SciTE has a threads.layout property which defaults to 16 which should be maximum concurrency on most machines.

Threaded layout will commonly use less energy than single threaded as the computer 'races to sleep’ but there are rare scenarios where more energy could be used.

https://en.wikichip.org/wiki/race-to-sleep

The current implementation works on very wide lines only. One future area of investigation is how to use threading for narrow (<150 byte) lines that are normal in source code, perhaps by processing lines on separate threads.

At this point, its most important to find any problems particularly on older and less common setups. Additional checks can be added to disable threading when it could fail.

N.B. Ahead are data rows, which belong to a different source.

-- ==== Sys2Proof/Laws/State.lean ====
section
/-!
SUPPORT. Sys2Proof/Laws/State.lean: what a write of a register field does to every read, and, for each update of the state, that
every other part of it is unchanged.
-/

set_option Elab.async false

namespace Sys2Proof.Machine

/-! ### Register fields -/

/-- A field reads what was written, cut to its width. -/
@[simp] theorem RegFile.get_set_same (m : RegFile) (f : Fld) (v i j : Nat) : (RegFile.set m f i j v).get f i j = v % 2 ^ f.w := by
  unfold RegFile.get RegFile.set
  rw [SMap.get_set_same]
  split
  · next h => split at h <;> simp_all
  · next h => split at h <;> simp_all

/-- A write leaves the fields with another key alone. -/
theorem RegFile.get_set_other (m : RegFile) (f g : Fld) (v i j a b : Nat) (h : g.key a b ≠ f.key i j) :
    (RegFile.set m f i j v).get g a b = m.get g a b := by
  unfold RegFile.get RegFile.set
  rw [SMap.get_set_other _ _ _ _ _ h]

/-- A field reads what was written, cut to its width. -/
@[simp] theorem State.reg_setReg_same (s : State) (f : Fld) (v i j : Nat) : (s.setReg f v i j).reg f i j = v % 2 ^ f.w :=
  RegFile.get_set_same ..

/-- A write leaves the fields with another key alone. -/
theorem State.reg_setReg_other (s : State) (f g : Fld) (v i j a b : Nat) (h : g.key a b ≠ f.key i j) :
    (s.setReg f v i j).reg g a b = s.reg g a b := RegFile.get_set_other _ _ _ _ _ _ _ _ h

/-- A field that is written, or not, by its key. -/
theorem State.reg_setReg (s : State) (f : Fld) (v i j a b : Nat) :
    (s.setReg f v i j).reg f a b = if f.key a b = f.key i j then v % 2 ^ f.w else s.reg f a b := by
  split
  · next h =>
    unfold State.reg State.setReg RegFile.get RegFile.set
    rw [h, SMap.get_set_same]
    split
    · next e => split at e <;> simp_all
    · next e => split at e <;> simp_all
  · next h => exact State.reg_setReg_other _ _ _ _ _ _ _ _ h

/-- Reading a field by the register file. -/
theorem State.reg_eq (s t : State) (h : t.regs = s.regs) (f : Fld) (i j : Nat) : t.reg f i j = s.reg f i j := by
  unfold State.reg; rw [h]

/-! ### Fields of the module -/

@[simp] theorem State.field_updField_same (s : State) (n : Nat) (g : FieldSt → FieldSt) :
    (s.updField n g).field n = g (s.field n) := SMap.get_set_same ..

theorem State.field_updField_other (s : State) (n m : Nat) (g : FieldSt → FieldSt) (h : m ≠ n) :
    (s.updField n g).field m = s.field m := SMap.get_set_other _ _ _ _ _ h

Only tested on moderately parallel systems (4 cores, with and without hyper threading) so it will be interesting to see how it handles wider CPUs. There are some changes to locking that could be tried if benefits drop off with more parallelism.

The committed changes can be examined either in the repositories

hg clone http://hg.code.sf.net/p/scintilla/code scintilla
hg clone http://hg.code.sf.net/p/scintilla/scite
or from
https://www.scintilla.org/scite.zip Source
https://www.scintilla.org/wscite.zip Windows executable (64-bit)

Neil

Mitchell

unread,

Feb 2, 2022, 1:28:51 PM2/2/22

to scite-i...@googlegroups.com

Hi Neil,

On Wed, 2 Feb 2022 19:53:37 +1100
"'Neil Hodgson' via scite-interest" <scite-i...@googlegroups.com> wrote:

> Me:
>
> > I wrote a proposal to multithread layout along with an implementing patch on SourceForge. This achieves a better than 4x speed up for wide lines on a 4 core 8 thread processor with Windows 10 and DirectWrite.
> >
> > https://sourceforge.net/p/scintilla/feature-requests/1427/
>
> The parallel layout feature has been committed. The application has to ask for it with the SCI_SETLAYOUTTHREADS(int threads) API as the default is single threaded. The number of threads is capped by the hardware concurrency of the CPU = number of cores, doubled if hyper-threaded.
>
> Sometimes it is faster to use fewer than the maximum number of threads but this is mostly in cases which are very fast anyway, such as when the file is (almost) all ASCII and the ASCII Monospace feature is active.
>
> It is available on macOS, Win32 when using DirectWrite, and GTK (except on Win32 and macOS). The Pango library used for text by GTK is not supposed to be thread-safe on Win32.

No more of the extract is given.